__TASK BRIEF__
Read through the data, and wherever a line holds the word "keptReg", write that line out.
Start of DATASET EXCERPTS
-- ==== Sys2Proof/Machine/Init.lean ====
section
/-! DEFINITION. The block right after reset, and what a restart keeps (18 R757 to R776). -/

namespace Sys2Proof.Machine

/-- The time base at reset (R458 to R467): LTC and MON 0, INC 8 ns, FREE. -/
def Tb.init : Tb :=
  { ltc := 0, inc := 0x0800000000#40, mon := 0, st := .free, src := none, incHist := [], yF := 0, lastMeas := none, lastOfs := none,
    lockCnt := 0, unlockCnt := 0, qual := [], ports := List.replicate 2 PtpPort.init, gm := none, ppsLast := none,
    irigCnt := 0, irigLast := none, irigMiss := 0, hold := none, outlier := 0, firstPend := none, firstDue := false,
    stepDue := false, stepWaiter := none, everLocked := false, tsq := List.replicate 5 [], ppsWholeEnd := none, ppsTrgEnd := none,
    leap := 0 }

/-- The frame at reset: no trigger has fired. -/
def Frame.init : Frame :=
  { started := false, sec := 0, fcnt := 0, fseq := 0, trigMon := 0, prevMon := 0, trigLtc := 0, prevSpan := 0, cutOff := false, setDone := false,
    deadline := false, zeReleased := false, zeDone := false, zeLate := false, zeBack := false, bindAll := false, arcRead := false, binding := false,
    bound := false, bindPend := false, bindHeld := false, lateLog := false, guard := false, stepped := false, engs := [], map := [], moves := [], worst := none,
    lateInt := false, vcoreOn := false, vcoreCnt := 0 }

/-- The stitch unit at reset. -/
def Stu.init : Stu :=
  { lastId := 0, opens := [], hist := [], cmds := [], aborts := [], pPeak := 0, pendCommits := [], pendGroups := [],
    deferLogic := [] }

/-- Field I/O at reset: LOCKOUT (R773), every output parked (R388). -/
def Fio.init : Fio :=
  { dis := [], dos := [], band := 3, flpMv := 0, flpMon := 0, low15 := none, since15 := none, hi16 := none, resetLock := true, strobe := F.fioCtrl_P_STROBE.reset, imgFilt := 0,
    imgValid := 0, imgLow := 0, imgRb := 0, imgDeb := 0, imgBrk := 0, lockCmds := 0, lockEndMon := 0, scanMon := none, obsPend := [] }

/-- A task without a program. -/
def Task.init : Task :=
  { st := .empty, prog := none, kNow := [], data := { m := [], t := [], c := [], e := [] },
    out := { q := [], pts := [], memb := [], bf := [], cmd := [] }, cyc := none, lastSnap := 0, first := 0,
    startKind := 0, lastOverrun := false, ovrRun := 0, forces := [], forcesNext := [], relPv := [], grp := [], waiting := [],
    constPend := [], ctrPend := [], mkPend := [], stale := [], runAtReady := false, stopWait := none, retAge := [], ctrl := 0 }

/-- The network at reset. -/
def Net.init : Net :=
  { table := [], gsubs := [], gpts := [], gptsLatched := [], gprLatched := [], gpubs := [], stas := [], glxSeq := 0, tokens := [], ingress := [],
    coal := [], coalLog := none, prpSeq := 0, prpSeen := [], nodes := [], prpLast := 0, beaconLast := none }

/-- The pair at reset: SINGLE (R586). -/
def Pair.init : Pair :=
  { role := .single, epoch := 0, peer := none, peerOn := false, peerMon := 0, ownPos := 0, posGone := 0, posConf := false, hbMon := none,
    hbLast := none, hbAnyMon := none, hbRun := 0, hbLost := false, refused := false, listenMon := none, m0Good := 0, m0Last := none, m0Ofs := 0,
    m0Pend := none, m0Late := none, m0Part := none, rxSeq := none, mirF := none, full := false, fullM1 := false, sync := false, everSync := false,
    syncReqPend := false, m2Defer := [], m2Stale := false, switchTag := none, switchWait := [], dAlignPend := none,
    otest := { run := none, next := 0, lastMon := 0, passed := 0 }, txSeq := 0, txq := [], credits := [], owed := [], claimSeq := 0, claimMon := none, passDue := false, degraded := false, drIndex := [],
    m1Last := 0, m0Sec := 0, m1 := List.replicate 4 none, mirPend := [] }

/-- The disturbance recorder with nothing stored. -/
def Dr.init : Dr :=
  { ring := [], run := none, trigPend := [], stored := [], nextNo := 1, armed := false, trStopped := false, trStopAt := none,
    trRing := [], trRec := none, trLast := 0, badBlocks := [], held := [] }

/-- The event recorder with empty logs: the first record of each carries RSEQ 1 (R624). -/
def Recs.init : Recs :=
  { fifo := [], rpt := [], lostN := 0, lostFirst := 0, deferred := [], nextUid := 0, skeinA := [], spare := [], pocketLog := [],
    onDie := [], active := 0, fencedA := false, fencedSpare := false, nextRseq := 1, nextPocketLog := 1, nextOnDie := 1,
    dr := Dr.init }

/-- The command interface without sessions. -/
def Cmd.init : Cmd :=
  { slots := List.replicate 4 none, lastNum := 0, rx := [], hpOut := [], udpNotes := [], maint := [],
    lastHandle := 0, outTests := [] }

/-- Health at reset. -/
def Hlth.init : Hlth :=
  { doms := [], rmcErrs := [], secErrs := [], fabErrs := [], rmcLasting := false, secLasting := false, atMaxShort := none,
    car := { running := false, slot := 0, rotEng := 0, phase := 0, slotMon := 0, nextReq := none, paused := false },
    fencePend := [], tempHigh := false }

/-- The firmware store as shipped: an image of each kind verified in slot 0, slot 1 empty. The images' octets are not in the spec
(log entry 3). -/
def ImgKind.shipped : ImgKind :=
  { slots := [{ img := [], verified := true }, { img := [], verified := false }], active := 0, running := 0, runHdr := [], staged := none, svnMin := 0 }

/-- The security engine as shipped. -/
def SecSt.init : SecSt :=
  { kinds := [(1, ImgKind.shipped), (2, ImgKind.shipped), (3, ImgKind.shipped), (4, ImgKind.shipped)], q := 0, qA := 0, qB := 0, burned := 0,
    fails := 0, lockEnd := none, store := [] }

/-- Start-up at reset: HARDWARE (R757). -/
def Start.init : Start :=
  { phase := 0, cause := 0, kindEff := 0, phaseMon := 0, resetMon := 0, goPend := false, restartKind := none,
    recovery := false, bootFail := false, booted := [], restartWait := none }

/-- Retentive areas never written. -/
def Nv.init : Nv :=
  { retA := none, retB := none, srA := { seq := 0, taskRun := 0, holdupPrev := false, valid := false },
    srB := { seq := 0, taskRun := 0, holdupPrev := false, valid := false }, writing := none, lastMon := 0, nextSeq := 1,
    downPend := [] }

/-- A feed that has been proven at 24 V (log entry 3). -/
def Feed.ok : Feed := { st := .proven, mv := 24000, since := 0, proveMon := 0, waiter := none }

/-- A lane at rest. -/
def Lane.off : Lane :=
  { st := .off, alignMon := 0, trainMon := 0, eqMon := 0, eyeMon := 0, scanMon := 0, scan := false, eqUp := (0, 0), fromUp := false,
    bits := 0, errs := 0 }

/-- The block right after the release of power-on reset, as shipped: in HARDWARE with both feeds proven (R757, R773; log entry 3). -/
def Mach.init : Mach :=
  { free := 0, inReset := false,
    pins := { psA := true, ready := false, faultN := true, hpIrqN := true, ppsOut := false, mvddOk := true, mclk0 := false,
              mclk1 := false },
    sent := [], txq := [], txEnd := [], regs := [], fresh1 := [], freshC := [], tb := Tb.init, fr := Frame.init,
    acq := { ports := [], subs := [], swgs := [], pllEver := [false, false], pllLost := [false, false], slots := [], views := [] },
    bays := [], set := [], group := [], stage := [], zone := Zone.init, stu := Stu.init, fio := Fio.init,
    tasks := List.replicate 4 Task.init, lanes := List.replicate 5 Lane.off, net := Net.init, pair := Pair.init,
    power := { feedA := Feed.ok, feedB := Feed.ok, onStore := false, autoProof := false },
    recs := Recs.init, cmd := Cmd.init, hlth := Hlth.init, sec := SecSt.init, start := Start.init, nv := Nv.init }

/-- Registers of the SEC that outlive a restart: maintenance keys with their marks (R753, R756), the seal (R754). -/
def keptReg (a : Nat) : Bool :=
  match Reg.ofAddr a with
  | some (.secMkey _ _) | some .secMkeyCtrl => true
  | _ => false

namespace Mach

/-- What a reset keeps (R776, R624, R639, R644, R770, R773): non-volatile areas, keys and fuses, logs, complete disturbance records,
programs, feeds, the PS_A level. Everything else is as after power-on. -/
def resetKeep (m : Mach) : Mach :=
  let i := Mach.init
  let sealed := m.flag .secStat F.secStat_SEALED
  let r := { i with
    free := m.free, sent := m.sent, regs := m.regs.filter (fun r => keptReg r.1),
    pins := { i.pins with psA := m.pins.psA, mvddOk := m.pins.mvddOk },
    tasks := m.tasks.map (fun x => { Task.init with prog := x.prog }),
    power := { m.power with onStore := false, autoProof := false,
                            feedA := { m.power.feedA with since := 0, proveMon := 0, waiter := none },
                            feedB := { m.power.feedB with since := 0, proveMon := 0, waiter := none } },
    recs := { i.recs with
      skeinA := m.recs.skeinA, spare := m.recs.spare, pocketLog := m.recs.pocketLog, active := m.recs.active,
      nextRseq := m.recs.nextRseq, nextPocketLog := m.recs.nextPocketLog, nextUid := m.recs.nextUid,
      dr := { i.recs.dr with stored := m.recs.dr.stored, nextNo := m.recs.dr.nextNo } },
    cmd := { i.cmd with lastNum := m.cmd.lastNum },
    hlth := { i.hlth with doms := m.hlth.doms.map (fun d => (d.1, { d.2 with st := 0, errs := [], fenceLtc := 0 })) },
    sec := { m.sec with fails := 0, lockEnd := none, kinds := m.sec.kinds.map (fun k => (k.1, { k.2 with staged := none })) },
    nv := { m.nv with writing := none, lastMon := 0, downPend := [] } }
  if sealed then r.burnSeal else r

/-- Tasks with forces in effect or accepted. -/
def forcedTasks (m : Mach) : List Nat := numsWhere 4 (fun t => match m.tasks[t]? with
  | some x => !x.forces.isEmpty || !x.forcesNext.isEmpty
  | none => false)

/-- A restart after RST_N (cause 1) or a RESTART command (cause 2 warm, 3 cold, with the kind it asks for: R757, R759). Forces in
effect are cleared and logged (R455). -/
def restart (m : Mach) (cause : Nat) (kind : Option Nat) : Mach :=
  let forced := m.forcedTasks
  let m := m.resetKeep
  let m := { m with start := { m.start with cause := cause, restartKind := kind } }
  forEach forced m (fun m t => m.emit .forceClear t)

/-- Power is applied (R757, R773, R791): the level of PS_A, the feeds' voltages in mV, and whether the proof of each present feed
holds (R618). ERR_TOTAL counts from here. -/
def powerOn (m : Mach) (psA : Bool) (mvA mvB : Nat) (okA okB : Bool) : Mach :=
  let fd (mv : Nat) (ok : Bool) : Feed :=
    { st := if mv < 16800 then .absent else if ok then .proven else .failed, mv := mv, since := 0, proveMon := 0, waiter := none }
  let m := m.restart 0 none
  { m with pins := { m.pins with psA := psA },
           power := { m.power with feedA := fd mvA okA, feedB := fd mvB okB },
           hlth := { m.hlth with doms := [] } }

/-- RST_N low for 10 µs (R792): the block stays in reset until its release. -/
def rstAssert (m : Mach) : Mach := { m.restart 1 none with inReset := true }

/-- The release of RST_N (R757, R791): PS_A is read, HARDWARE begins. -/
def rstRelease (m : Mach) (psA : Bool) : Mach :=
  if m.inReset then { m with inReset := false, pins := { m.pins with psA := psA } } else m

end Mach

end Sys2Proof.Machine
end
End of DATASET EXCERPTS
__RESPONSE TO THE TASK__
def keptReg (a : Nat) : Bool :=
    free := m.free, sent := m.sent, regs := m.regs.filter (fun r => keptReg r.1),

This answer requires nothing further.